Question on the pre-trained model name and code #166

Closed kangqiyue closed 2 years ago

kangqiyue commented 2 years ago

Hi, I want to use the pre-trained model, and when I loaded the pre-trained models, I'm confused that how these models were pre-trained.

The pre-trained model included four, as follows: image

The paper in Hu et al., 2019 include four self-supervised method for node level (for example: infomax, edge prediction, attr masking, context prediction); and 1 supervised method for graph level pre-training. In addition, I noticed the datasets were different, which were 2M (ZINC ~2M), and ~450k (chembl) for node level and graph level, respectively.

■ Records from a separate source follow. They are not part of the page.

-- ==== Sys2Proof/Laws/Events.lean ====
section
/-! SUPPORT. The events of the sequences of steps, as the rules write them down, and where they leave the address
lines. -/

namespace Sys2Proof.Machine

theorem eventsOf_flatMap {α : Type} (l : List α) (f : α → List PinOp) :
    eventsOf (l.flatMap f) = l.flatMap fun x => eventsOf (f x) := by
  induction l with
  | nil => rfl
  | cons x l ih => rw [List.flatMap_cons, eventsOf_append, ih, List.flatMap_cons]

theorem eventsOf_map {α : Type} (l : List α) (f : α → PinOp) (g : α → Event) (h : ∀ x, (f x).event = some (g x)) :
    eventsOf (l.map f) = l.map g := by
  induction l with
  | nil => rfl
  | cons x l ih => rw [List.map_cons, eventsOf_cons, ih, eventsOf, List.filterMap_cons_some (h x)]; rfl

theorem eventsOf_busdir (d : Direction) : eventsOf (busdirOps d) = busDirEvents d :=
  eventsOf_map _ _ _ fun _ => rfl

theorem eventsOf_busDrive (v : Byte) : eventsOf (busDriveOps v) = busDriveEvents v := eventsOf_map _ _ _ fun _ => rfl

theorem eventsOf_shiftBit (c : Config) (b : Level) : eventsOf (shiftBit c b) = pulseEvents c b := rfl

/-- Shifting down step by step reads the bits in ascending order (41_address_shifter.md R142). -/
theorem serialBits_eq (n : Nat) (a : Addr) : serialBits n a = (List.range n).map fun k => a.getLsbD k := by
  induction n generalizing a with
  | zero => rfl
  | succ n ih =>
    rw [serialBits, ih, List.range_succ_eq_map, List.map_cons, List.map_map]
    congr 1
    refine List.map_congr_left fun k _ => ?_
    simp [Nat.add_comm]

theorem byteBits_eq (a : Addr) (j : Nat) :
    byteBits a j = [7, 6, 5, 4, 3, 2, 1, 0].map fun i => a.getLsbD (8 * j + i) := by
  refine List.map_congr_left fun i hi => ?_
  have : i < 8 := by
    simp only [List.mem_cons, List.not_mem_nil, or_false] at hi
    omega
  simp [this]

/-- The events of `SETADDR` (41_address_shifter.md R142 to R146). -/
theorem eventsOf_setaddr (c : Config) (a : Addr) : eventsOf (setaddrOps c a) = addressEvents c a := by
  have htail : eventsOf [.address (some a)] = [] := rfl
  rw [setaddrOps, eventsOf_append, htail, List.append_nil, addressEvents]
  cases c.mode with
  | s2w =>
    simp only [setaddrTwoWire, twoWireEvents, eventsOf_append, eventsOf_flatMap, eventsOf_shiftBit, serialBits_eq,
      List.flatMap_map]
    congr 1
    congr 1
    unfold extraPulse extraPulseEvents
    cases c.xpData <;> rfl
  | s3w =>
    simp only [setaddrThreeWire, threeWireEvents, eventsOf_append, eventsOf_flatMap, shiftByte, eventsOf_shiftBit,
      byteBits_eq, List.flatMap_assoc, List.flatMap_map]
    rfl
  | direct =>
    simp only [setaddrDirect, directEvents, eventsOf_append]
    rw [eventsOf_map _ _ (fun i => Event.drv (.dal i) (a.getLsbD i.val)) fun _ => rfl]
    rfl
  | illegal => rfl

/-- The events of `IDLESETUP` (43_sequencer.md R183). -/
theorem eventsOf_idleSetup (c : Config) : eventsOf (idleSetupOps c) = idleEvents c := by
  simp only [idleSetupOps, idleEvents, eventsOf_append, eventsOf_busdir, eventsOf_flatMap, modeLines, usedDirectLines]
  cases c.mode with
  | s2w => rfl
  | s3w => rfl
  | direct =>
    have htail : eventsOf [.enter .idle, .address none] = [] := rfl
    rw [htail, List.append_nil, List.flatMap_map]
    rfl
  | illegal => rfl

/-- The events of a read cycle (43_sequencer.md R186). -/
theorem afterRead_trace (s : State) (a : Addr) :
    (s.afterRead a).trace =
      s.trace ++ readEvents s.cfg a (Env.levels (s.ran (readOpsBefore s.cfg a)).pins dataLines (s.ran (readOpsBefore s.cfg a)).env) := by
  simp only [State.afterRead, State.ran_trace, State.sampledBus, readOpsBefore, eventsOf_append, eventsOf_setaddr,
    readLead, eventsOf_busdir, readEvents, List.append_assoc]
  rfl

/-- The events of a write cycle (43_sequencer.md R190). -/
theorem eventsOf_write (c : Config) (a : Addr) (v : Byte) : eventsOf (writeOps c a v) = writeEvents c a v := by
  simp only [writeOps, eventsOf_append, eventsOf_setaddr, writeLead, eventsOf_busdir, eventsOf_busDrive, writeEvents,
    List.append_assoc]
  rfl

/-! ### Where `SETADDR` leaves the address lines -/

theorem lastLevel_flatMap_last {α : Type} {r : Role} {l : Level} {f : α → List PinOp} (xs : List α) (x : α)
    (h : lastLevel r (f x) = some l) : lastLevel r ((xs ++ [x]).flatMap f) = some l := by
  rw [List.flatMap_append, lastLevel_append]
  simp [h]

theorem lastLevel_map_of_mem {α : Type} [DecidableEq α] {r : Role} {f : α → PinOp} {l : Level} {x : α} {xs : List α}
    (hx : x ∈ xs) (h : lastLevel r [f x] = some l) (hne : ∀ y ∈ xs, y ≠ x → (f y).role ≠ some r) :
    lastLevel r (xs.map f) = some l := by
  induction xs with
  | nil => cases hx
  | cons y ys ih =>
    rw [List.map_cons, ← List.singleton_append, lastLevel_append]
    by_cases hys : x ∈ ys
    · rw [ih hys fun z hz => hne z (List.mem_cons_of_mem _ hz)]; rfl
    · have hxy : x = y := by simpa [hys] using hx
      subst hxy
      rw [lastLevel_none, h]; rfl
      intro op hop
      obtain ⟨z, hz, rfl⟩ := List.mem_map.mp hop
      exact hne z (List.mem_cons_of_mem _ hz) fun e => hys (e ▸ hz)

/-- The levels `SETADDR` leaves in mode `S2W` (41_address_shifter.md R143, R144). -/
theorem lastLevel_twoWire {c : Config} (hm : c.mode = .s2w) (hn : 1 ≤ addrBits c) (a : Addr) :
    lastLevel .asc (setaddrOps c a) = some false
      ∧ lastLevel .asd (setaddrOps c a) = some (match c.xpData with
        | .hold => a.getLsbD (addrBits c - 1)
        | .low => false) := by
  have hr : List.range (addrBits c) = List.range (addrBits c - 1) ++ [addrBits c - 1] := by
    rw [← List.range_succ]; congr 1; omega
  have h1 : lastLevel .asd ((List.range (addrBits c)).flatMap fun k => shiftBit c (a.getLsbD k)) =
      some (a.getLsbD (addrBits c - 1)) := by
    rw [hr]; exact lastLevel_flatMap_last _ _ (by simp [shiftBit, lastLevel])
  simp only [setaddrOps, hm, setaddrTwoWire, lastLevel_append]
  refine ⟨by simp [lastLevel], ?_⟩
  rw [h1]
  unfold extraPulse
  cases c.xpData <;> simp [lastLevel]

/-- The levels `SETADDR` leaves in mode `S3W` (41_address_shifter.md R145). -/
theorem lastLevel_threeWire {c : Config} (hm : c.mode = .s3w) (hn : 1 ≤ addrBits c) (a : Addr) :
    lastLevel .asc (setaddrOps c a) = some false ∧ lastLevel .ass (setaddrOps c a) = some false
      ∧ lastLevel .asd (setaddrOps c a) = some (a.getLsbD (8 * (addrBytes c - 1))) := by
  have hb : 1 ≤ addrBytes c := by unfold addrBytes; omega
  have hr : List.range (addrBytes c) = List.range (addrBytes c - 1) ++ [addrBytes c - 1] := by
    rw [← List.range_succ]; congr 1; omega
  have h1 : lastLevel .asd ((List.range (addrBytes c)).flatMap (shiftByte c a)) =
      some (a.getLsbD (8 * (addrBytes c - 1))) := by
    rw [hr]; exact lastLevel_flatMap_last _ _ (by simp [shiftByte, shiftBit, lastLevel])
  simp only [setaddrOps, hm, setaddrThreeWire, lastLevel_append, h1]
  refine ⟨by simp [lastLevel, strobePulse], by simp [lastLevel, strobePulse], by simp [lastLevel, strobePulse]⟩

/-- The level `SETADDR` leaves on a direct line (41_address_shifter.md R146). -/
theorem lastLevel_direct {c : Config} (hm : c.mode = .direct) (a : Addr) {i : Fin 24} (hi : i.val < addrBits c) :
    lastLevel (.dal i) (setaddrOps c a) = some (a.getLsbD i.val) := by
  simp only [setaddrOps, hm, setaddrDirect, lastLevel_append]
  have h : lastLevel (.dal i)
      ((directLines.take (addrBits c)).map fun i => PinOp.shift (.dal i) (a.getLsbD i.val)) =
        some (a.getLsbD i.val) := by
    refine lastLevel_map_of_mem (mem_take_directLines.mpr hi) (by simp [lastLevel]) fun y _ hy => ?_
    simpa [PinOp.role] using hy
  rw [h]
  simp [lastLevel]

/-- Steps that drive the address lines last as `SETADDR` does leave the address on them (41_address_shifter.md R144 to
R146). -/
theorem addressLeft_of_last {t : State} {a : Addr}
    (h : ∀ r l, lastLevel r (setaddrOps t.cfg a) = some l → t.out r = some l) (hn : 1 ≤ addrBits t.cfg) :
    AddressLeft t a := by
  unfold AddressLeft
  cases hm : t.cfg.mode with
  | s2w =>
    obtain ⟨h1, h2⟩ := lastLevel_twoWire hm hn a
    exact ⟨h _ _ h1, h _ _ h2⟩
  | s3w =>
    obtain ⟨h1, h2, h3⟩ := lastLevel_threeWire hm hn a
    exact ⟨h _ _ h1, h _ _ h2, h _ _ h3⟩
  | direct => exact fun i hi => h _ _ (lastLevel_direct hm a hi)
  | illegal => trivial

end Sys2Proof.Machine
end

I am confused that the pre-trained model name in dgllife-sci, were "gin_supervised_contextpred", "gin_supervised_infomax" and so on. Were they pre-trained with self-supervised method for node level (using the 2M dataset)? If ture, I think the name could be "self_supervised_contextpred"(which may be better).

In additon, could you provide the pre-training code (from scratch, which I did not find in the source code of dgllife-sci)? Furthermore, it will be very kind if you could provide the time consumption for the pre-training process, which I want to explore in the further.

Thanks with best regards.

update

I think I found the self supervised mode of "attr masking" here: https://github.com/awslabs/dgl-lifesci/tree/master/examples/property_prediction/pretrain_gnns/chem

mufeili commented 2 years ago

Were they pre-trained with self-supervised method for node level (using the 2M dataset)? If ture, I think the name could be "self_supervised_contextpred"(which may be better).

They were pre-trained with both node-level self-supervised learning and graph-level supervised learning. See table 1 in Hu et al., 2019 and the DGL-LifeSci paper.

In additon, could you provide the pre-training code (from scratch, which I did not find in the source code of dgllife-sci)? Furthermore, it will be very kind if you could provide the time consumption for the pre-training process, which I want to explore in the further.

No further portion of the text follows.